▸ **What to do**: Line count for "rowsSAF": give how many lines in the data below contain it, with no other words.
Start of Information provided
/-- The block registers of the ETH page. -/
def rowsETH : List RegRow := [
  ⟨0x40, 1, 0, 0x1FFFF, 0x0, 0x0, 0x0, 0x0, 0x0, 0xA⟩,
  ⟨0x44, 1, 0, 0xFFFFFFFF, 0x0, 0x0, 0x0, 0x0, 0x0, 0x0⟩,
  ⟨0x48, 1, 0, 0xFFFF, 0x0, 0x0, 0x0, 0x0, 0x0, 0x0⟩,
  ⟨0x4C, 1, 0, 0x0, 0x0, 0x0, 0x0, 0x0, 0x0, 0x0⟩,
  ⟨0x50, 1, 0, 0xFFFFFFF0, 0x0, 0x0, 0x0, 0x0, 0x0, 0x0⟩,
  ⟨0x58, 1, 0, 0xFFFFFFF0, 0x0, 0x0, 0x0, 0x0, 0x0, 0x0⟩,
  ⟨0x54, 1, 0, 0x1FF, 0x0, 0x0, 0x0, 0x0, 0x0, 0x2⟩,
  ⟨0x5C, 1, 0, 0x1FF, 0x0, 0x0, 0x0, 0x0, 0x0, 0x2⟩,
  ⟨0x60, 1, 0, 0x0, 0x0, 0x0, 0x0, 0x1, 0x0, 0x0⟩,
  ⟨0x64, 1, 0, 0x0, 0x0, 0x0, 0x0, 0x0, 0x0, 0x0⟩,
  ⟨0x68, 1, 0, 0x0, 0x0, 0x0, 0x0, 0x0, 0xFFFFFFFF, 0x0⟩,
  ⟨0x6C, 1, 0, 0x0, 0x0, 0x0, 0x0, 0x0, 0xFFFFFFFF, 0x0⟩,
  ⟨0x70, 1, 0, 0xFFFF, 0x0, 0x0, 0x0, 0x0, 0x0, 0x0⟩,
  ⟨0x74, 1, 0, 0x0, 0x0, 0x0, 0x0, 0x0, 0xFFFFFFFF, 0x0⟩,
  ⟨0x78, 1, 0, 0x0, 0xFFFFF, 0x0, 0x0, 0x0, 0x0, 0x0⟩,
  ⟨0x7C, 1, 0, 0x0, 0xFFFFF, 0x0, 0x0, 0x0, 0x0, 0x0⟩,
  ⟨0x80, 1, 0, 0xFFFFFFFF, 0x0, 0x0, 0x0, 0x0, 0x0, 0x0⟩,
  ⟨0x84, 1, 0, 0xF, 0x0, 0x0, 0x0, 0x0, 0x0, 0x8⟩,
  ⟨0x88, 1, 0, 0x0, 0x0, 0x0, 0x0, 0xFFFFFFFF, 0x0, 0x0⟩,
  ⟨0x8C, 1, 0, 0xFFFFFFFF, 0x0, 0x0, 0x0, 0x0, 0x0, 0x0⟩,
  ⟨0x90, 1, 0, 0xFFFF, 0x0, 0x0, 0x0, 0x0, 0x0, 0x0⟩,
  ⟨0x94, 1, 0, 0x3FFFFFFF, 0x0, 0x0, 0x0, 0x0, 0x0, 0x0⟩,
  ⟨0x98, 1, 0, 0x0, 0x0, 0x0, 0x0, 0x3, 0x0, 0x0⟩,
  ⟨0x9C, 1, 0, 0x0, 0x0, 0x0, 0x0, 0x0, 0x0, 0x0⟩,
  ⟨0xA0, 1, 0, 0x0, 0x0, 0x0, 0x0, 0x0, 0x0, 0x0⟩,
  ⟨0xA4, 1, 0, 0x0, 0x0, 0x0, 0x0, 0x0, 0x0, 0x0⟩,
  ⟨0xA8, 1, 0, 0x0, 0x0, 0x0, 0x0, 0x0, 0x0, 0x0⟩,
  ⟨0xAC, 1, 0, 0x1, 0x0, 0x0, 0x0, 0x0, 0x0, 0x0⟩,
  ⟨0xB0, 1, 0, 0x0, 0x0, 0x0, 0x0, 0x0, 0xFFFF0000, 0x0⟩,
  ⟨0xB4, 1, 0, 0x0, 0x0, 0x0, 0x0, 0x0, 0x0, 0x0⟩,
  ⟨0xB8, 1, 0, 0x0, 0x0, 0x0, 0x0, 0x0, 0x0, 0x0⟩,
  ⟨0xBC, 1, 0, 0x0, 0x0, 0x0, 0x0, 0x0, 0x0, 0x0⟩,
  ⟨0xC0, 1, 0, 0x0, 0x0, 0x0, 0x0, 0x1, 0x0, 0x0⟩,
  ⟨0xC4, 1, 0, 0x7FFFFFF, 0x0, 0x0, 0x8000000, 0x0, 0x0, 0x0⟩]

/-- The block registers of the SAF page. -/
def rowsSAF : List RegRow := [
  ⟨0x40, 1, 0, 0x0, 0x0, 0x0, 0x0, 0x0, 0x0, 0x20⟩,
  ⟨0x44, 1, 0, 0x0, 0x0, 0x0, 0x0, 0x0, 0x0, 0x0⟩,
  ⟨0x48, 1, 0, 0x0, 0x0, 0x0, 0x0, 0x0, 0x0, 0x0⟩,
  ⟨0x4C, 1, 0, 0x0, 0x0, 0x0, 0x0, 0x0, 0x0, 0x0⟩,
  ⟨0x50, 1, 0, 0x0, 0x0, 0x0, 0x0, 0x0, 0x0, 0x0⟩,
  ⟨0x54, 1, 0, 0x0, 0x0, 0x0, 0x0, 0x0, 0x0, 0x0⟩,
  ⟨0x58, 1, 0, 0x0, 0x0, 0x0, 0x0, 0x0, 0x0, 0x0⟩,
  ⟨0x5C, 1, 0, 0x0, 0x0, 0x0, 0x0, 0x0, 0x0, 0x0⟩,
  ⟨0x60, 1, 0, 0x0, 0x0, 0x0, 0x0, 0x0, 0x0, 0x0⟩,
  ⟨0x64, 1, 0, 0x0, 0x0, 0x0, 0x0, 0x0, 0x0, 0x0⟩,
  ⟨0x68, 1, 0, 0x0, 0x0, 0x0, 0x0, 0x0, 0x0, 0x0⟩,
  ⟨0x100, 1, 0, 0x0, 0x0, 0x0, 0x0, 0x0, 0x0, 0x0⟩,
  ⟨0x104, 1, 0, 0x0, 0x0, 0x0, 0x0, 0x0, 0x0, 0x0⟩,
  ⟨0x120, 8, 4, 0x0, 0x0, 0x0, 0x0, 0x0, 0x0, 0x0⟩,
  ⟨0x140, 8, 8, 0x0, 0x0, 0x0, 0x0, 0x0, 0x0, 0x0⟩,
  ⟨0x144, 8, 8, 0x0, 0x0, 0x0, 0x0, 0x0, 0x0, 0x0⟩,
  ⟨0x180, 4, 4, 0x0, 0x0, 0x0, 0x0, 0x0, 0x0, 0x0⟩,
  ⟨0x1C0, 16, 8, 0x0, 0x0, 0x0, 0x0, 0x0, 0x0, 0x0⟩,
  ⟨0x1C4, 16, 8, 0x0, 0x0, 0x0, 0x0, 0x0, 0x0, 0x0⟩]

/-- The block registers of the SEC page. -/
def rowsSEC : List RegRow := [
  ⟨0x40, 1, 0, 0x0, 0x0, 0x0, 0x0, 0x0, 0x0, 0x0⟩,
  ⟨0x44, 1, 0, 0x0, 0x0, 0x0, 0x0, 0xF, 0x0, 0x0⟩,
  ⟨0x48, 1, 0, 0x0, 0x0, 0x0, 0x0, 0x3, 0x0, 0x0⟩,
  ⟨0x4C, 1, 0, 0x0, 0x0, 0x0, 0x0, 0x0, 0x0, 0x0⟩,
  ⟨0x50, 1, 0, 0x0, 0x0, 0x0, 0x0, 0x0, 0x0, 0x0⟩,
  ⟨0x54, 1, 0, 0x0, 0x0, 0x0, 0x0, 0x0, 0x0, 0x0⟩,
  ⟨0x58, 1, 0, 0x0, 0x0, 0x0, 0x0, 0x0, 0x0, 0x0⟩,
  ⟨0x5C, 1, 0, 0x0, 0x0, 0x0, 0x0, 0x0, 0x0, 0x0⟩,
  ⟨0x60, 1, 0, 0x7, 0x0, 0x0, 0x0, 0x0, 0x0, 0x0⟩,
  ⟨0x64, 1, 0, 0x0, 0x0, 0x0, 0x0, 0x0, 0x0, 0x0⟩,
  ⟨0x68, 1, 0, 0x0, 0x0, 0x0, 0x0, 0xFF, 0x0, 0x0⟩,
  ⟨0x6C, 1, 0, 0x0, 0x0, 0x0, 0x0, 0x3FF, 0x0, 0x0⟩,
  ⟨0x70, 1, 0, 0x0, 0x0, 0x0, 0x0, 0x0, 0x0, 0x0⟩,
  ⟨0x74, 1, 0, 0x0, 0x0, 0x0, 0x0, 0x1, 0x0, 0x0⟩,
  ⟨0x80, 8, 4, 0x0, 0x0, 0x0, 0x0, 0x0, 0x0, 0x0⟩,
  ⟨0x200, 128, 4, 0xFFFFFFFF, 0x0, 0x0, 0x0, 0x0, 0x0, 0x0⟩]

/-- The block registers of the NVL page. -/
def rowsNVL : List RegRow := [
  ⟨0x40, 1, 0, 0x0, 0x0, 0x0, 0x0, 0x7, 0x0, 0x0⟩,
  ⟨0x44, 1, 0, 0x3FFFFFF, 0x0, 0x0, 0x0, 0x0, 0x0, 0x0⟩,
  ⟨0x48, 1, 0, 0xFFFFFF, 0x0, 0x0, 0x0, 0x0, 0x0, 0x0⟩,
  ⟨0x4C, 1, 0, 0x1FFFF, 0x0, 0x0, 0x0, 0x0, 0x0, 0x0⟩,
  ⟨0x50, 1, 0, 0x0, 0x0, 0x0, 0x0, 0x0, 0x0, 0x0⟩,
  ⟨0x54, 1, 0, 0x0, 0x0, 0x0, 0x0, 0x0, 0x0, 0x0⟩,
  ⟨0x58, 1, 0, 0x0, 0x0, 0x0, 0x0, 0x0, 0x0, 0x0⟩,
  ⟨0x5C, 1, 0, 0xFFFFFFFF, 0x0, 0x0, 0x0, 0x0, 0x0, 0x0⟩,
  ⟨0x60, 8, 4, 0x0, 0x0, 0x0, 0x0, 0x0, 0x0, 0x0⟩,
  ⟨0x80, 1, 0, 0x0, 0x0, 0x0, 0x0, 0x0, 0x0, 0x0⟩,
  ⟨0x84, 1, 0, 0x0, 0x0, 0x0, 0x0, 0x0, 0xFFFFFFFF, 0x0⟩,
  ⟨0x88, 1, 0, 0xFFFFFFFF, 0x0, 0x0, 0x0, 0x0, 0x0, 0x0⟩,
  ⟨0x8C, 1, 0, 0xFFFFFFFF, 0x0, 0x0, 0x0, 0x0, 0x0, 0x0⟩,
  ⟨0x90, 1, 0, 0x0, 0x0, 0x0, 0x0, 0x8000FFFF, 0x0, 0x0⟩,
  ⟨0x94, 1, 0, 0x0, 0x0, 0x0, 0x0, 0x0, 0x0, 0x0⟩,
  ⟨0x98, 1, 0, 0x0, 0xFFFFFFFF, 0x0, 0x0, 0x0, 0x0, 0x4B0C0000⟩,
  ⟨0x9C, 1, 0, 0x0, 0xFF, 0x0, 0x0, 0x0, 0x0, 0x14⟩,
  ⟨0xA0, 1, 0, 0x0, 0x0, 0x0, 0x0, 0xFF, 0x0, 0x0⟩,
  ⟨0xA4, 1, 0, 0x0, 0x0, 0x0, 0x0, 0xFF03, 0x0, 0x0⟩]

/-- The block registers of the PIN page. -/
def rowsPIN : List RegRow := [
  ⟨0x40, 1, 0, 0xFFFF, 0x0, 0x0, 0x0, 0x0, 0x0, 0x0⟩,
  ⟨0x44, 1, 0, 0x0, 0x0, 0x0, 0x0, 0x0, 0x0, 0x0⟩,
  ⟨0x48, 1, 0, 0x0, 0x0, 0x0, 0x0, 0x0, 0x0, 0x0⟩,
  ⟨0x4C, 1, 0, 0x0, 0x0, 0x0, 0x0, 0x0, 0x0, 0x0⟩,
  ⟨0x50, 1, 0, 0x0, 0x0, 0x0, 0x0, 0x0, 0x0, 0x0⟩,
  ⟨0x54, 1, 0, 0x0, 0x0, 0x0, 0x0, 0x0, 0x0, 0x0⟩,
  ⟨0x58, 1, 0, 0x0, 0x0, 0x0, 0x0, 0x0, 0xFFFFFFFF, 0x0⟩]

/-- The block registers of each page kind. -/
def regRows : PageKind → List RegRow
  | .sys => rowsSYS
  | .clk => rowsCLK
  | .pll => rowsPLL
  | .pwr => rowsPWR
  | .aon => rowsAON
  | .thm => rowsTHM
  | .mem => rowsMEM
  | .icx => rowsICX
  | .dma => rowsDMA
  | .mpu => rowsMPU
  | .intc => rowsINTC
  | .tbs => rowsTBS
  | .modc => rowsMOD
  | .modch => rowsMODCH
  | .lpw => rowsLPW
  | .trp => rowsTRP
  | .grn => rowsGRN
  | .dsv => rowsDSV
  | .lex => rowsLEX
  | .leg => rowsLEG
  | .mcx => rowsMCX
  | .adc => rowsADC
  | .pair => rowsPAIR
  | .blk => rowsBLK
  | .lane => rowsLANE
  | .trl => rowsTRL
  | .stl => rowsSTL
  | .can => rowsCAN
  | .eth => rowsETH
  | .saf => rowsSAF
  | .sec => rowsSEC
  | .nvl => rowsNVL
  | .pin => rowsPIN

/-! ### SYS () -/

abbrev SYS.page : Nat := 0x40000000

/-! ### CLK (R417) -/

abbrev CLK.page : Nat := 0x40010000
abbrev CLK.DOM_STAT : Nat := 0x40010040
abbrev CLK.DOM_STAT_RUN : Fld := ⟨0x40010040, 0, 16⟩
abbrev CLK.GATE : Nat := 0x40010044
abbrev CLK.GATE_GATE : Fld := ⟨0x40010044, 0, 16⟩
abbrev CLK.MON : Nat := 0x40010048
abbrev CLK.MON_FAIL : Fld := ⟨0x40010048, 0, 16⟩
abbrev CLK.MON_XT_FAIL : Fld := ⟨0x40010048, 16, 1⟩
End of Information provided
▸ **Solved exercise**: 2